Set down exactly the lines below between the line holding "ctrs := KMap.insert" and the line holding "def Core.slots (k", inclusive; no other line belongs in the answer.

☆ ☆ ☆ ☆ ☆

/-- The case of R117 for a store with write version w to an address of a versioned page. -/
def Pkg.verStore (p : Pkg) (w : Word) (x : Xl) (who : CowOwner := .engine 0) : VerStore :=
  match x.ver, x.loc with
  | some (k, page, home), some a =>
    match p.regions.find? k with
    | none => .fault 0x09
    | some r =>
      let fs := r.frames page
      let n := newest fs
      if w < n.tag ∨ (r.pvalid = true ∧ w ≤ r.pub) then .fault 0x0E
      else if w = n.tag then .at (r.frameBase home n + a % 65536)
      else if 4 ≤ fs.length then .fault 0x0F
      else if fs.any (fun f => f.frame.isNone) && r.free == 0 then .fault 0x0F
      else .copy ⟨k, page, home, w, who, false⟩
  | none, some a => .at a
  | _, none => .fault 0x09

/-- Remove the translations of a page of an address space from every TLB (05 R118 step 5, 04 R110). -/
def Pkg.tlbDrop (p : Pkg) (sel : TlbEntry → Bool) : Pkg :=
  { p with
    cores := p.cores.map (fun e => (e.1, { e.2 with tlb := e.2.tlb.filter (fun t => !sel t) }))
    dies := p.dies.map (fun e => (e.1, { e.2 with tlb := e.2.tlb.filter (fun t => !sel t) })) }

/-- The entry of an address space covers a range of addresses. -/
def TlbEntry.covers (e : TlbEntry) (asid lo hi : Nat) : Bool :=
  (e.glob || e.asid == asid) && decide (e.vpn * e.size < hi ∧ lo < (e.vpn + 1) * e.size)

/-- Copy one 64 KiB frame onto another at L2, poison with it; poison of the target stays (25 R452, R454). -/
def Pkg.copyFrame (p : Pkg) (src dst : Nat) : Pkg :=
  let inSrc (a : Nat) : Bool := decide (src ≤ a ∧ a < src + 65536)
  let inDst (a : Nat) : Bool := decide (dst ≤ a ∧ a < dst + 65536)
  let moved := (List.filter (fun e => inSrc e.1) p.mem).map (fun e => (e.1 - src + dst, e.2))
  let kept := List.filter (fun e => !inDst e.1) p.mem
  ((p.poison.filter (fun s => inSrc (64 * s))).map (fun s => s - src / 64 + dst / 64)).foldl Pkg.poisonSector { p with
    mem := moved.foldl (fun m e => KMap.setD m e.1 e.2 0) kept
    dir := List.filter (fun e => !inDst (256 * e.1)) p.dir }

/-- A pool frame that is not in use; which one a copy takes is open (log 6). -/
def VRegion.takeFrame (r : VRegion) (tick : Nat) : Nat :=
  let free := (List.range r.poolFrames).filter (fun j => !r.used.contains j)
  free.getD (Config.choice tick r.used.length % free.length) 0

/-- The place that a new entry of a page record takes: the lowest that holds no live frame, as the final state of 18
R399 shows (log 78, DEDUCED). -/
def freePlace (fs : List Frame) : Nat :=
  ((List.range 4).find? (fun j => !fs.any (fun f => f.live && f.place == j))).getD 0

/-- A page record in memory (05 R113); a freed entry has only V cleared (18 R399). -/
def recordBytes (fs : List Frame) : List Byte :=
  (List.range 4).flatMap (fun j =>
    match fs.find? (fun f => f.place == j) with
    | some f => bytesOf 8 (f.tag.toNat * 2 ^ 32 + (if f.live then 2 ^ 31 else 0) + f.frame.getD 0xFFFFFF)
    | none => List.replicate 8 0)

/-- A write of the package's own engines at L2. -/
def Pkg.engineStore (p : Pkg) (pa : Nat) (bs : List Byte) : Pkg :=
  let p := p.recallStash (pa / 256) true
  { p with dir := KMap.erase (pa / 256) p.dir }.writeMem pa bs

/-- The engine writes a page record back after a change (05 R112). -/
def Pkg.backPage (p : Pkg) (r : VRegion) (page : Nat) : Pkg :=
  p.engineStore (r.records % 2 ^ 46 + 32 * page) (recordBytes (r.entries page))

/-- The 64 bytes of a descriptor (05 R112). -/
def VRegion.descBytes (r : VRegion) (open_ : Bool) : List Byte :=
  bytesOf 8 r.base.toNat ++ bytesOf 4 r.pages ++ bytesOf 4 ((if r.pvalid then 2 else 0) + (if open_ then 1 else 0)) ++
  bytesOf 8 r.records ++ bytesOf 8 r.pool ++ bytesOf 4 r.poolFrames ++ bytesOf 4 r.free ++ bytesOf 4 r.pub.toNat ++
  bytesOf 4 r.floor.toNat ++ List.replicate 16 0
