/-! ## Ending an instruction -/

/-- Group lane faults into one record (23 R418, 24 R434): the lowest lane's cause, the lanes that share it,
and LOST when another cause arose. -/
def pendOf (fs : List LFault) (pc skip : DWord) : Option Pend :=
  match fs with
  | [] => none
  | f :: _ =>
    some ⟨f.cause, pc, skip, f.addr, maskOfList ((fs.filter (fun x => x.cause == f.cause)).map LFault.lane),
      f.aux, fs.any (fun x => x.cause != f.cause)⟩

/-- Count accesses that ended with cause 0x09 or 0x0A in the die's memory error block (25 R448). -/
def Pkg.countTf (p : Pkg) (d asid : Nat) (fs : List LFault) : Pkg :=
  match (fs.filter (fun f => f.cause == 0x09 || f.cause == 0x0A)).getLast? with
  | none => p
  | some f =>
    let n := (fs.filter (fun f => f.cause == 0x09 || f.cause == 0x0A)).length
    p.modDie d (fun k => { k with merr := { k.merr with
      tfaults := k.merr.tfaults + BitVec.ofNat 32 n, tfVa := f.addr, tfCause := f.cause, tfAsid := asid } })

/-- The context of the executing block. -/
def Env.ctx (e : Env) (p : Pkg) : Ctx :=
  match e.block p with | some b => b.ctx | none => ⟨0, 0, 0, 0, 0⟩

/-- The split lets every other READY split of its quadrant have an issue opportunity first (07 R161). -/
def Split.yield (s : Split) : Split := { s with yielded := true, seen := [] }

/-- The port of a warp: its quadrant, or 4 for the armature (17 R384). -/
def portOf (key slot : Nat) : Nat := if key = armNo then 4 else slot % 4

/-- The block's queue is saving it (13 R326). -/
def Pkg.saving (p : Pkg) (bl : Block) : Bool :=
  match p.launch? bl.launch with
  | some l => (p.queue l.q).st == .preempting || (p.queue l.q).st == .resetting
  | none => false

/-- A READY split of a port: block slot, warp, entry and what they hold. -/
structure Ready where
  slot : Nat
  w : Nat
  sp : Nat
  warp : Warp
  split : Split

/-- The READY splits of a port that a halt, a save or the hold does not keep. -/
def Pkg.readyOn (p : Pkg) (c port : Nat) : List Ready :=
  if p.hold then []
  else (p.core c).blocks.flatMap (fun b =>
    if p.saving b.2 then []
    else (List.filter (fun w => portOf w.1 w.2.slot == port && w.2.halt == .running) b.2.warps).flatMap (fun w =>
      w.2.splits.zipIdx.filterMap (fun s =>
        if s.1.st == .ready && s.1.mask != 0 then some ⟨b.1, w.1, s.2, w.2, s.1⟩ else none)))

/-- Change a split of the package. -/
def Pkg.modSplitAt (p : Pkg) (c b w sp : Nat) (f : Split → Split) : Pkg := p.modWarp c b w (fun x => x.modSplit sp f)

/-- The operands of a READY split are ready. -/
def Pkg.couldIssue (p : Pkg) (c : Nat) (x : Ready) : Bool :=
  x.warp.busy.isEmpty && Config.operandsReady p.tick ⟨c, x.slot, x.w, x.sp⟩

/-- The issue of a step passes over the others of its port whose operands are ready (02 R57); the count of the rest begins
anew. -/
def Pkg.passOver (p : Pkg) : Pkg :=
  match p.passing with
  | none => p
  | some i =>
    let p := { p with passing := none }
    match p.warp? i.core i.slot i.w with
    | none => p
    | some w =>
      let q := p
      ((p.readyOn i.core (portOf i.w w.slot)).filter (fun x => !(x.slot == i.slot && x.w == i.w && x.sp == i.sp))).foldl
        (fun p x => p.modSplitAt i.core x.slot x.w x.sp (fun s =>
          { s with passed := if q.couldIssue i.core x then s.passed + 1 else 0 })) p

/-! ## Slots of a port (17 R382-R384) -/

/-- Add to a counter of a port; leaf 12 is what the others leave of TOTAL. -/
def Core.bump (k : Core) (port leaf : Nat) (n : DWord) : Core :=
  if leaf = 12 then k
  else { k with ctrs := KMap.insert (port * 16 + leaf) (k.ctrs.getD (port * 16 + leaf) 0 + n) k.ctrs }

/-- A core with the slot counters of another, and all else its own. -/
def Core.withSlots (k x : Core) : Core := { k with ctrs := x.ctrs, ahead := x.ahead, spare := x.spare }

/-- n cycles of a port go to a leaf, but for those that issues took ahead. -/
def Core.slots (k : Core) (port leaf n : Nat) : Core :=
  k.withSlots (if k.frozen.isSome ∨ n = 0 then k
  else
    let a := k.ahead.getD port 0
    let k := k.bump port leaf (BitVec.ofNat 64 (n - a))
    { k with ahead := k.ahead.setD port (a - n) 0, spare := KMap.insert port (leaf, n - a) k.spare })

/-- An issue takes the latest slot of its port, or the next one. -/
def Core.takeSlot (k : Core) (port leaf : Nat) : Core :=
  k.withSlots (if k.frozen.isSome then k
  else
    let k := k.bump port leaf 1
    match k.spare.find? port with
    | some (l, n + 1) => { k.bump port l (-1) with spare := KMap.insert port (l, n) k.spare }
    | _ => { k with ahead := KMap.insert port (k.ahead.getD port 0 + 1) k.ahead })

/-- What was offered did not issue after all: its slot is given back. -/
def Core.giveSlot (k : Core) (port leaf : Nat) : Core :=
  k.withSlots (if k.frozen.isSome then k
  else
    let k := k.bump port leaf (-1)
    match k.ahead.getD port 0, k.spare.find? port with
    | n + 1, _ => { k with ahead := k.ahead.setD port n 0 }
    | 0, some (l, m) => { k.bump port l 1 with spare := KMap.insert port (l, m + 1) k.spare }
    | 0, none => k)

/-- Apply the hints of the run (07 R161). -/
def Warp.applyHint (w : Warp) (sp : Nat) (h : Option PfxHint) : Warp :=
  match h with
  | none => w
  | some h =>
    let w := if h.prv then { w with pri := h.pri } else w
    if h.yld then w.modSplit sp Split.yield else w

/-- A word of fused code is the second of a pair of moves, which a single step takes with the first (14 R343). -/
def Pkg.secondMove (p : Pkg) (bl : Block) (w : Nat) (pc : DWord) : Bool :=
  ((p.fused bl w).bind (fun x => fusedAt x pc)).any (fun f => f.kind == .second)

/-- The executing entry goes on at an address: the prefix run is consumed and the wait over. A split that
single-steps stops there (17 R394), but not between two moves that count as one. -/
def Split.advance (s : Split) (pc : DWord) (mid : Bool := false) : Split :=
  let stops := s.stepping && !mid
  { s with pc := pc, pfx := Pfx.none, held := none, wait := none, noBreak := false, stepping := s.stepping && mid
           prior := if stops then .ready else s.prior
           st := if stops then .stopped else if s.st == .blocked ∨ s.st == .parked then .ready else s.st }

/-- Take the trap of the executing entry when R417 says so: the armature at once, a split whose lanes all
faulted, a second fault, or a wait with a record pending. -/
def Pkg.trapIf (p : Pkg) (i : Issuer) : Pkg :=
  match p.warp? i.core i.slot i.w with
  | none => p
  | some w =>
    let s := w.split i.sp
    match s.pend with
    | none => p
    | some r =>
      if i.w = armNo ∨ s.mask = 0 ∨ r.lost ∨ s.st = .blocked ∨ s.st = .parked then
        p.takeTrap i.core i.slot i.w i.sp
      else p

/-- The block issued an instruction, and when its split last did (26 R478, 17 R388). A split that only waits on
keeps its time. -/
def Env.issued (e : Env) (p : Pkg) : Pkg :=
  let i := e.is
  match e.resume with
  | none =>
    (p.modBlock i.core i.slot (fun b =>
      { b with lastIssue := p.ptime, stuck := none
               warps := b.warps.modify i.w
                 (fun w => w.modSplit i.sp (fun s => { s with since := p.ptime, passed := 0 })) })).noteIssue i
  | some _ =>
    e.modWarp p (fun w => w.modSplit i.sp (fun s =>
      if s.st = .blocked ∨ s.st = .stopped then s else { s with since := p.ptime, passed := 0 }))

/-- A split that single-stepped and has stopped (17 R394): its regions abort with reason HALT before the stop is recorded
(10 R254), and every lane that it stopped with stays stopped; the warp's record shows cause 0x22, unless it still holds a
trap's, which is then marked LOST. -/
def Pkg.stepOver (p old : Pkg) (i : Issuer) : Pkg :=
  match old.warp? i.core i.slot i.w, p.warp? i.core i.slot i.w, p.block? i.core i.slot with
  | some was, some now, some bl =>
    let s := now.split i.sp
    if !((was.split i.sp).stepping && s.st == .stopped && !s.stepping) then p
    else
      let w := (now.abortMask s.mask (arStatus 0 0 false false 0x0E)).stopLanes s.mask
      let s := w.split i.sp
      let f : FRec := { FRec.zero with
        cause := 0x22, split := i.sp, warp := recWarp i.w, lanes := s.mask, pc := (p.origPc bl i.w s.pc).1
        consumer := (p.origPc bl i.w s.pc).2, stops := w.splits.map (Split.stopPc (p.origPc bl i.w)) }
      let rec' := if w.halt == .stopped && w.frec.resume.isSome then { w.frec with lost := true } else f
      let p := p.modWarp i.core i.slot i.w (fun _ => { w with frec := rec' })
      let p := p.emit i.core i.slot 2 0x04 i.sp (recWarp i.w) s.mask 0x22 f.pc
      p.emit i.core i.slot 2 0x05 i.sp (recWarp i.w) s.mask 0 f.pc
  | _, _, _ => p

/-- The executing split single-steps (17 R394). -/
def Env.stepping (e : Env) : Bool := (e.warp e.orig).any (fun w => (w.split e.is.sp).stepping)

/-- What the instruction leaves (23 R416, 24 R434-R435, 10 R254): the entry goes on, waits or parks; lanes
in a region that faulted abort; other faulting lanes are masked off; a trap is taken when it is due. -/
def Env.finish (e : Env) (hint : Option PfxHint) (r : Res) : Pkg :=
  let i := e.is
  match r.next with
  | .stall => r.pkg
  | nxt =>
    let mid (pc : DWord) : Bool := match e.block r.pkg with | some bl => r.pkg.secondMove bl i.w pc | none => false
    let p := e.modWarp r.pkg (fun w =>
      let w := w.applyHint i.sp hint
      w.modSplit i.sp (fun s => match nxt with
        | .seq => s.advance e.npc (mid e.npc)
        | .jump t => s.advance t false
        | .block x => { s with st := .blocked, wait := some x }
        | .park x => { s with st := .parked, wait := some x }
        | _ => s))
    let p := e.issued p
    match r.faults with
    | [] => match nxt with
      | .block _ | .park _ => (p.stepOver e.orig i).trapIf i
      | _ => p.stepOver e.orig i
    | fs =>
      let p := p.countTf (dieOfCore i.core) (e.ctx p).asid fs
      let p := (fs.filter (fun f => f.cause == 0x09 || f.cause == 0x1C)).foldl (fun p f =>
        p.shareWalk (dieOfCore i.core) (e.ctx p) f.addr.toNat) p
      let inRegion (l : Nat) : Bool := match e.warp r.pkg with
        | some w => (w.regions.find? l).isSome
        | none => false
      let ab := fs.filter (fun f => inRegion f.lane)
      let real := fs.filter (fun f => !inRegion f.lane)
      let p := match pendOf real e.pc e.npc with
        | none => p
        | some pd => e.modWarp p (fun w => w.modSplit i.sp (fun s =>
            { s with mask := Mask.minus s.mask (maskOfList (real.map LFault.lane))
                     pend := joinPend s.pend (some pd) }))
      let status (f : LFault) : Word := match f.abort with
        | some v => v
        | none => if f.cause = 0x21 then arStatus 0 0 false false 0x0E else arStatus f.cause 0 false false 0x09
      let watch := maskOfList ((ab.filter (fun f => f.abort.isNone && f.cause == 0x21)).map LFault.lane)
      let p := if ab = [] then p
        else e.modWarp p (fun w => ((w.abortLanes i.sp (ab.map (fun f => (f.lane, status f))) e.npc e.pc e.npc).charge watch
          (fun m pc => ⟨0x21, pc, pc, 0, m, 0, false⟩)).stopLanes (if e.stepping then e.exec else 0))
      (p.stepOver e.orig i).trapIf i

/-- Lanes abort their regions before the instruction is performed; the others of the split perform it anew (10 R254). A
step ends with the abort, for every lane of the split (17 R394). -/
def Env.abortHere (e : Env) (p : Pkg) (ab : List (Nat × Word)) : Pkg :=
  let p := e.modWarp p (fun w => (w.abortLanes e.is.sp ab e.pc e.pc e.npc).stopLanes (if e.stepping then e.exec else 0))
  ((e.issued p).stepOver e.orig e.is).trapIf e.is

/-- A decode fault, steps 1 to 5 of R433, on every lane of `exec`: regions close with reason FAULT and their
checkpoint comes back (10 R254), and the trap is taken at once; a failed fetch is counted (25 R448). `more` counts words of the run behind the one at hand. -/
def Pkg.decodeTrap (p : Pkg) (i : Issuer) (cause : Nat) (addr : DWord := 0) (more : Nat := 0) : Pkg :=
  let p := match p.block? i.core i.slot with
    | some b => p.countTf (dieOfCore i.core) b.ctx.asid [LFault.of 0 cause addr]
    | none => p
  let p := p.modWarp i.core i.slot i.w (fun w =>
    let s := w.split i.sp
    let skip := s.pc + BitVec.ofNat 64 (4 * (s.pfx.words + more + 1))
    let w := w.closeRegions s.mask (arStatus cause 0 false false 0x09)
    w.modSplit i.sp (fun s =>
      { s with mask := 0, pfx := Pfx.none, held := none, wait := none
               pend := joinPend s.pend (some ⟨cause, s.pc, skip, addr, s.mask, 0, false⟩) }))
  p.takeTrap i.core i.slot i.w i.sp

/-! ## Performing an instruction -/

/-- The lanes a guard admits (07 R154). -/
def Warp.guardMask (w : Warp) : Guard → Mask
  | .always => 0xFFFFFFFF
  | .p n => w.preds.get n

/-- What reading `sq` meets (02 R37-R38, 23 R427). -/
inductive SqRead where
  | value (v : Word) (p : Pkg)
  | wait
  | fault (cause : Nat)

☆ ☆ ☆ ☆ ☆

◆ **SOLUTION TO THE EXERCISE**
  else { k with ctrs := KMap.insert (port * 16 + leaf) (k.ctrs.getD (port * 16 + leaf) 0 + n) k.ctrs }

/-- A core with the slot counters of another, and all else its own. -/
def Core.withSlots (k x : Core) : Core := { k with ctrs := x.ctrs, ahead := x.ahead, spare := x.spare }

/-- n cycles of a port go to a leaf, but for those that issues took ahead. -/
def Core.slots (k : Core) (port leaf n : Nat) : Core :=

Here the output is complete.